# [SOURCE DATA]
/-- RETIRE (R185): once the writes in the post buffer are performed; the serai stays with the caravan until every member has
retired. What it leaves unread is logged as it issues (`State.commit`). -/
def execRetire (s : State) : Host.Outcome State Fault Refusal :=
  s.commands .retire fun n dr =>
    if dr.writesOpen then .stall (some 32)
    else
      let u := s.focus
      let c := s.chip.onTask u fun t => { t with state := .retired }
      let c := ((c.cancelWaiters u).dropFeeds u).onSerai n Serai.cut
      let cv := ((c.task? u).map (·.caravan)).getD 0
      let c := match c.caravan? cv with
        | none => c
        | some v => if c.living v = [] then c.caravanGone cv else c
      .ok (c, dr.ended)

/-! ## Killing (R343, R189) -/

/-- The drover of a killed task: what had left the post buffer, and its REDs, are still performed. -/
def Drover.killed (d : Drover) : Drover :=
  { d.ended with
    mem := { d.mem with accs := d.mem.accs.filter fun a => a.kind.isRed || (a.kind.lasts && match a.phase with
      | .sent => true
      | .remote _ => true
      | .joined _ _ => true
      | _ => false) } }

/-- A member of a killed caravan stops at once; its serai's windows are dead, and the serai is as one of another expedition. -/
def Chip.killMember (c : Chip) (u : Nat) : Chip :=
  match c.drover? u, c.task? u with
  | some d, some t =>
    if !t.alive then c
    else
      let c := match t.slot with
        | some k => c.freeSlot u k
        | none => c
      let c := (c.setDrover u d.killed).onTask u fun t => { t with state := .killed, slot := none, full := false, heldAt := none }
      let c := ((c.logUnread u d).cancelWaiters u).dropFeeds u
      match d.core with
      | none => c
      | some n =>
        (c.setSerai n Serai.reset).onSched fun s => { s with dead := insertNat s.dead n, lastExp := del s.lastExp n }
  | _, _ => c

/-- A caravan killed: every living member, its waiter and watch records, and what another module runs of it; its continuations and
reductions stand. -/
def Chip.killCaravan (c : Chip) (cv : Nat) : Chip :=
  match c.caravan? cv with
  | none => c
  | some v =>
    let c := match v.place with
      | .module dev => c.tellFate dev 22 cv
      | _ => c
    let serais := (v.members.filterMap fun u => c.seraiOf u) ++ (c.sched.heldBanks.filter fun p => v.members.contains p.2).map fun p => p.1
    let c := v.members.foldl (fun c u => c.killMember u) c
    let c := c.onHomes fun h => { h with waiters := h.waiters.filter fun w => match w with
      | .watch _ _ k _ => k != cv
      | _ => true }
    let c := c.onSched fun s => { s with heldBanks := s.heldBanks.filter fun p => !v.members.contains p.2 }
    (serais.foldl (fun c n => (c.setSerai n Serai.reset).onSched fun s =>
      { s with dead := insertNat s.dead n, lastExp := del s.lastExp n }) c).caravanGone cv

/-- TKILL (R189): every member stops at once; naming its own caravan, the issuer is killed with the rest. -/
def execTkill (d a : BitVec 5) (s : State) : Host.Outcome State Fault Refusal :=
  s.drives (.tkill d a) fun dr =>
    unlessStall (dr.srcStall [a]) <| unlessStall (dr.dstStall d) <|
      (dr.readX s.focus a).bind fun (x, dr1) =>
        match (s.chip.groupExp dr).bind fun e => if x.toNat < 2 ^ 32 then s.chip.taskKey? e x.toNat else none with
        | none => Drover.status s.chip dr1 d (failWord 31)
        | some u =>
          match s.chip.task? u with
          | none => Drover.status s.chip dr1 d (failWord 31)
          | some t =>
            if !t.alive then Drover.status s.chip dr1 d (failWord 31)
            else
              let c := s.chip.killCaravan t.caravan
              if !dr.steward ∧ (s.chip.task? s.focus).any fun (me : Task) => me.caravan == t.caravan then
                .hold c ((c.drover? s.focus).getD dr) none
              else Drover.status c dr1 d statusOk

# [TASK REQUIREMENTS]
Extract each entry in full and write it down exactly.

# [RESPONSE]
/-- RETIRE (R185): once the writes in the post buffer are performed; the serai stays with the caravan until every member has
retired. What it leaves unread is logged as it issues (`State.commit`). -/
def execRetire (s : State) : Host.Outcome State Fault Refusal :=
  s.commands .retire fun n dr =>
    if dr.writesOpen then .stall (some 32)
    else
      let u := s.focus
      let c := s.chip.onTask u fun t => { t with state := .retired }
      let c := ((c.cancelWaiters u).dropFeeds u).onSerai n Serai.cut
      let cv := ((c.task? u).map (·.caravan)).getD 0
      let c := match c.caravan? cv with
        | none => c
        | some v => if c.living v = [] then c.caravanGone cv else c
      .ok (c, dr.ended)

/-! ## Killing (R343, R189) -/

/-- The drover of a killed task: what had left the post buffer, and its REDs, are still performed. -/
def Drover.killed (d : Drover) : Drover :=
  { d.ended with
    mem := { d.mem with accs := d.mem.accs.filter fun a => a.kind.isRed || (a.kind.lasts && match a.phase with
      | .sent => true
      | .remote _ => true
      | .joined _ _ => true
      | _ => false) } }

/-- A member of a killed caravan stops at once; its serai's windows are dead, and the serai is as one of another expedition. -/
def Chip.killMember (c : Chip) (u : Nat) : Chip :=
  match c.drover? u, c.task? u with
  | some d, some t =>
    if !t.alive then c
    else
      let c := match t.slot with
        | some k => c.freeSlot u k
        | none => c
      let c := (c.setDrover u d.killed).onTask u fun t => { t with state := .killed, slot := none, full := false, heldAt := none }
      let c := ((c.logUnread u d).cancelWaiters u).dropFeeds u
      match d.core with
      | none => c
      | some n =>
        (c.setSerai n Serai.reset).onSched fun s => { s with dead := insertNat s.dead n, lastExp := del s.lastExp n }
  | _, _ => c

/-- A caravan killed: every living member, its waiter and watch records, and what another module runs of it; its continuations and
reductions stand. -/
def Chip.killCaravan (c : Chip) (cv : Nat) : Chip :=
  match c.caravan? cv with
  | none => c
  | some v =>
    let c := match v.place with
      | .module dev => c.tellFate dev 22 cv
      | _ => c
    let serais := (v.members.filterMap fun u => c.seraiOf u) ++ (c.sched.heldBanks.filter fun p => v.members.contains p.2).map fun p => p.1
    let c := v.members.foldl (fun c u => c.killMember u) c
    let c := c.onHomes fun h => { h with waiters := h.waiters.filter fun w => match w with
      | .watch _ _ k _ => k != cv
      | _ => true }
    let c := c.onSched fun s => { s with heldBanks := s.heldBanks.filter fun p => !v.members.contains p.2 }
    (serais.foldl (fun c n => (c.setSerai n Serai.reset).onSched fun s =>
      { s with dead := insertNat s.dead n, lastExp := del s.lastExp n }) c).caravanGone cv

/-- TKILL (R189): every member stops at once; naming its own caravan, the issuer is killed with the rest. -/
def execTkill (d a : BitVec 5) (s : State) : Host.Outcome State Fault Refusal :=
  s.drives (.tkill d a) fun dr =>
    unlessStall (dr.srcStall [a]) <| unlessStall (dr.dstStall d) <|
      (dr.readX s.focus a).bind fun (x, dr1) =>
        match (s.chip.groupExp dr).bind fun e => if x.toNat < 2 ^ 32 then s.chip.taskKey? e x.toNat else none with
        | none => Drover.status s.chip dr1 d (failWord 31)
        | some u =>
          match s.chip.task? u with
          | none => Drover.status s.chip dr1 d (failWord 31)
          | some t =>
            if !t.alive then Drover.status s.chip dr1 d (failWord 31)
            else
              let c := s.chip.killCaravan t.caravan
              if !dr.steward ∧ (s.chip.task? s.focus).any fun (me : Task) => me.caravan == t.caravan then
                .hold c ((c.drover? s.focus).getD dr) none
              else Drover.status c dr1 d statusOk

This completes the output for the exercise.